Говорить о культуре памяти, особенно, в нашем городе, сложно. Постоянно декларируя поступательные шаги в «прекрасное далеко», мы, как Буриданов осел, так и не можем выбрать из двух охапок сена одну. И сейчас-то многие названия улиц вызывают нервный тик, а что будет, если, гуляя по Симбирску, вы поцелуетесь на улице Робеспьера, выпьете кофейку на Бебеля, покурите на Марата, съедите пирожок на Люксембург, отдохнете на скамейке на Либкнехта.…И это только частичка центра города и частичка имен немецких и французских «революционеров». Назовите мне хоть один европейский город, где бы в центре все улицы носили имена русских революционных и партийных деятелей. Приезжаете, к примеру, в Краков, и гуляете по улицам Ленина, Свердлова, Калинина, Тухачевского, Сталина, Троцкого, Хрущева.… Даже в сумасшедшем доме такое никому не придет в голову. Прав Марк Алданов: «Разве может пройти бесследно эта привычка к вечной лжи и раболепству? Моральные и умственные качества народа вытравляются из него не без успеха. Россия тупеет с каждым днем… Русскому народу нужен долголетний курс дантоновской «правды без утаек», иначе это гибель».
Вынесет ли бремя возвращения старого имени насквозь красный Ульяновск? Не смешны ли будут адреса: Симбирск, ул. Ленина; Симбирск, шоссе Нариманова; Симбирск, ул. Терешковой? Выдержит ли городская казна возвращение улицам и переулкам их старых имен, как сделали это в Москве и Санкт-Петербурге? Если же об этом не идет и речи, зачем огород городить? Ну не смешно ли будет иметь в Симбирске площадь Ленина, когда в городе с таким названием жил Ульянов?
Бог с ним – поговорили и забыли. И вернулись в обычный для нашего города сюр: усиленно готовиться к празднику 360-летия, из которых нашими, ульяновскими, по чести могут считаться лишь 84 – остальные годы Ульяновску не принадлежат. Вообще все это выглядит так, как если бы в свое время отмечали не 300-летие Петербурга, а 300-летие Ленинграда. Да и что сохранили мы от старого Симбирска – разве что грязь, о которой непременно упоминал каждый, бывавший в нашей провинции.
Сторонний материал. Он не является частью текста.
-- ==== Sys2Proof/Tests/Slice0.lean ====
section
/-! SUPPORT. The model's own tests. Expected results come from the spec: the vectors T1 to T163 of 95_test_vectors.md, named in
each comment, and the opcode map of 30_encoding.md R75. Then, for every statement with hypotheses, a state and operands that
meet all of them, at the boundary values where a statement has several clauses. -/

namespace Sys2Proof.Tests

open Sys2Proof.Machine

/-! ## Building states and reading outcomes -/

/-- The reset state with the word `w` at 0x200. -/
def start (w : Opcode) : State := State.reset.placeWord w

/-- The reset state with PC at `pc` and the word `w` there. -/
def startAt (pc : PcWord) (w : Opcode) : State := (State.reset.setPc pc).placeWord w

/-- A byte poked into memory. -/
def poke (a : Nat) (b : Byte) (s : State) : State := s.setMem (s.mem.write a b)

/-- A frame buffer with the listed pixels on, each listed once. -/
def fbOn (on : List Nat) : FrameBuffer := on.foldl flipPixel blankFb

/-- The outcome is a next state with this property. -/
def nextSat (o : Host.Outcome State Fault Refusal) (p : State → Bool) : Bool :=
  match o with
  | .next t => p t
  | .fault _ => false
  | .refused _ => false

/-- The outcome is this next state, every field of it. -/
def nextIs (o : Host.Outcome State Fault Refusal) (t : State) : Bool := nextSat o fun u => decide (u = t)

/-- The outcome is this fault. -/
def faultIs (o : Host.Outcome State Fault Refusal) (f : Fault) : Bool :=
  match o with
  | .next _ => false
  | .fault g => decide (g = f)
  | .refused _ => false

/-! ## Well-formedness smoke: words of no row -/

/-- One unsupported word of each family that has gaps (R80 to R83; T131 to T145) is refused. -/
theorem test_supported_refuses :
    supported 0x0000 = false ∧ supported 0x00E1 = false ∧ supported 0x5121 = false ∧ supported 0x8127 = false ∧
    supported 0x912F = false ∧ supported 0xE09F = false ∧ supported 0xF30B = false := by decide

/-- A supported word of each of those families is not. -/
theorem test_supported_accepts :
    supported 0x00E0 = true ∧ supported 0x5120 = true ∧ supported 0x812E = true ∧ supported 0x9120 = true ∧
    supported 0xE09E = true ∧ supported 0xF30A = true ∧ supported 0x1ABC = true := by decide

/-- The masks and matches of the opcode map, written out from the table of R75. -/
theorem test_opcode_map :
    opcodeMap.map (fun r => (r.mask, r.value)) =
      ([(0xFFFF, 0x00E0), (0xFFFF, 0x00EE), (0xF000, 0x1000), (0xF000, 0x2000), (0xF000, 0x3000), (0xF000, 0x4000)] ++
      [(0xF00F, 0x5000), (0xF000, 0x6000), (0xF000, 0x7000), (0xF00F, 0x8000), (0xF00F, 0x8001), (0xF00F, 0x8002)] ++
      [(0xF00F, 0x8003), (0xF00F, 0x8004), (0xF00F, 0x8005), (0xF00F, 0x8006), (0xF00F, 0x800E), (0xF00F, 0x9000)] ++
      [(0xF000, 0xA000), (0xF000, 0xB000), (0xF000, 0xC000), (0xF000, 0xD000), (0xF0FF, 0xE09E), (0xF0FF, 0xE0A1)] ++
      [(0xF0FF, 0xF007), (0xF0FF, 0xF00A), (0xF0FF, 0xF015), (0xF0FF, 0xF018), (0xF0FF, 0xF01E), (0xF0FF, 0xF029)] ++
      [(0xF0FF, 0xF033), (0xF0FF, 0xF055), (0xF0FF, 0xF065)] : List (Opcode × Opcode)) := by decide

/-! ## Decoding and encoding: every row, a word written out in bits from the pattern of R75 -/

/-- The word decodes to the instruction, and the instruction encodes to the word. -/
def codes (w : Opcode) (i : Instr) : Bool := decide (decodeWord w = some i) && decide (encode i = w)

theorem test_codes_family_0_to_2 :
    codes 0b0000000011100000 .op00E0 ∧ codes 0b0000000011101110 .op00EE ∧ codes 0b0001101010111100 (.op1NNN 0xABC) ∧
    codes 0b0010001100000000 (.op2NNN 0x300) := by decide

theorem test_codes_family_3_to_7 :
    codes 0b0011001100101010 (.op3XNN 3 0x2A) ∧ codes 0b0100001100101010 (.op4XNN 3 0x2A) ∧
    codes 0b0101000100100000 (.op5XY0 1 2) ∧ codes 0b0110101000010010 (.op6XNN 10 0x12) ∧
    codes 0b0111001000000010 (.op7XNN 2 0x02) := by decide

theorem test_codes_family_8 :
    codes 0b1000000100100000 (.op8XY0 1 2) ∧ codes 0b1000000100100001 (.op8XY1 1 2) ∧ codes 0b1000000100100010 (.op8XY2 1 2) ∧
    codes 0b1000000100100011 (.op8XY3 1 2) ∧ codes 0b1000000100100100 (.op8XY4 1 2) ∧ codes 0b1000000100100101 (.op8XY5 1 2) ∧
    codes 0b1000001101000110 (.op8XY6 3 4) ∧ codes 0b1000001101001110 (.op8XYE 3 4) := by decide

theorem test_codes_family_9_to_D :
    codes 0b1001000100100000 (.op9XY0 1 2) ∧ codes 0b1010001100000001 (.opANNN 0x301) ∧
    codes 0b1011111111111110 (.opBNNN 0xFFE) ∧ codes 0b1100010000001111 (.opCXNN 4 0x0F) ∧
    codes 0b1101000000010101 (.opDXYN 0 1 5) := by decide

theorem test_codes_family_E :
    codes 0b1110001010011110 (.opEX9E 2) ∧ codes 0b1110001010100001 (.opEXA1 2) := by decide

theorem test_codes_family_F :
    codes 0b1111001100000111 (.opFX07 3) ∧ codes 0b1111010100001010 (.opFX0A 5) ∧ codes 0b1111001100010101 (.opFX15 3) ∧
    codes 0b1111001100011000 (.opFX18 3) ∧ codes 0b1111001000011110 (.opFX1E 2) ∧ codes 0b1111000100101001 (.opFX29 1) ∧
    codes 0b1111000100110011 (.opFX33 1) ∧ codes 0b1111001001010101 (.opFX55 2) ∧ codes 0b1111001001100101 (.opFX65 2) := by
  decide

/-- The words of T131 to T145 decode to nothing. -/
theorem test_decode_rejects :
    [0x0000, 0x0123, 0x00E1, 0x00FD, 0x5121, 0x912F, 0x8127, 0x8128, 0x812F, 0xE09F, 0xE000, 0xF000, 0xF30B, 0xF375,
      0xF1FF].all (fun w => decide (decodeWord w = none)) = true := by decide

/-- Bytes are taken most significant first, the rest is handed back, and a lone byte is rejected by name. -/
theorem test_decode_bytes :
    decode [0x12, 0x6A, 0x00] = .ok (.op1NNN 0x26A, [0x00]) ∧ decode [0x12] = .error .truncated ∧
    decode [0x81, 0x27] = .error (.unsupported 0x8127) := ⟨rfl, rfl, rfl⟩

/-- A word of the opcode table: read by the decoder, and run by the very next step after reset. -/
theorem test_table_word :
    decodeTableWord 16 0x6A12 = some (.op6XNN 10 0x12) ∧
    nextSat (step (State.reset.withFetchWord 16 0x6A12)) (fun t => t.getV 10 == 0x12 && t.pc == 0x202) = true := by decide

/-! ## Control flow (T1 to T29) -/

/-- T3. -/
theorem test_1NNN_to_last : nextIs (step (start 0x1FFF)) ((start 0x1FFF).setPc 0xFFF) = true := by decide
/-- T4. -/
theorem test_1NNN_odd : nextIs (step (startAt 0xFFE 0x1201)) ((startAt 0xFFE 0x1201).setPc 0x201) = true := by decide
/-- T5. -/
theorem test_2NNN_pushes_own_address :
    nextIs (step (startAt 0x2A4 0x2300)) (((startAt 0x2A4 0x2300).setStack [0x2A4]).setPc 0x300) = true := by decide
/-- T7. -/
theorem test_2NNN_overflow :
    faultIs (step ((start 0x2300).setStack (List.replicate 16 0x204))) (.stackOverflow 0x2300 0x200) = true := by decide
/-- T9. -/
theorem test_00EE_newest :
    nextIs (step ((start 0x00EE).setStack [0x204, 0x3F1])) (((start 0x00EE).setStack [0x204]).setPc 0x3F3) = true := by decide
/-- T10. -/
theorem test_00EE_underflow : faultIs (step (start 0x00EE)) (.stackUnderflow 0x00EE 0x200) = true := by decide
/-- T13. -/
theorem test_BNNN_unreduced :
    nextIs (step ((start 0xBFFF).setV 0 0xFF)) (((start 0xBFFF).setV 0 0xFF).setPc 0x10FE) = true := by decide
/-- T15. -/
theorem test_BNNN_uses_V0 :
    nextIs (step ((start 0xB300).setV 3 0x55)) (((start 0xB300).setV 3 0x55).setPc 0x300) = true := by decide
/-- T16. -/
theorem test_3XNN_equal : nextIs (step ((start 0x332A).setV 3 0x2A)) (((start 0x332A).setV 3 0x2A).setPc 0x204) = true := by decide
/-- T27. -/
theorem test_3XNN_past_the_end : nextIs (step (startAt 0xFFE 0x3000)) ((startAt 0xFFE 0x3000).setPc 0x1002) = true := by decide
/-- T19. -/
theorem test_4XNN_equal : nextIs (step ((start 0x432A).setV 3 0x2A)) (((start 0x432A).setV 3 0x2A).setPc 0x202) = true := by decide
/-- T20. -/
theorem test_4XNN_differs : nextIs (step (start 0x432A)) ((start 0x432A).setPc 0x204) = true := by decide
/-- T21. -/
theorem test_5XY0_equal :
    nextIs (step (((start 0x5120).setV 1 7).setV 2 7)) ((((start 0x5120).setV 1 7).setV 2 7).setPc 0x204) = true := by decide
/-- T22. -/
theorem test_5XY0_differs :
    nextIs (step (((start 0x5120).setV 1 7).setV 2 8)) ((((start 0x5120).setV 1 7).setV 2 8).setPc 0x202) = true := by decide
/-- T24. -/
theorem test_9XY0_differs :
    nextIs (step (((start 0x9120).setV 1 7).setV 2 8)) ((((start 0x9120).setV 1 7).setV 2 8).setPc 0x204) = true := by decide
/-- T26. -/
theorem test_9XY0_same_register :
    nextIs (step ((start 0x9440).setV 4 9)) (((start 0x9440).setV 4 9).setPc 0x202) = true := by decide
Даже Свиягу, где плескался в купальне будущий «вождь мирового пролетариата», превратили в болото, а берега Волги – в помойку: хорошо, Владимир Ильич предусмотрительно встал спиной к реке…
Если мы уповаем на привлечение туристов «родиной Ленина», остаемся Ульяновском. Если хотим жить в городе поэтов, писателей, декабристов, крепких купеческих и дворянских родов, становимся Симбирском. Как ведь назовешь корабль, так он и поплывет. Наш пока устойчиво завис…
Алла и Алиев
На одной из заседаловок, где поднимался вопрос о возможном названии одной из улиц города именем Аллы Багдасаровой, молоденькая журналистка искренне возмутилась: а это еще кто?! И в самом деле – не Алиев, которому в Ульяновске поставят памятник. Не Нариманов, не Хмельницкий, не Гай, которым уже поставлены. В самом деле – зачем журналистке знать имя создателя первой в Ульяновске свободной демократической газеты? Девушка, поди, уверена, что в Ульяновске отродясь был только ворох рекламной продукции, несколько нечитаемых цветных журналов, газеты от власти и такое же телевидение.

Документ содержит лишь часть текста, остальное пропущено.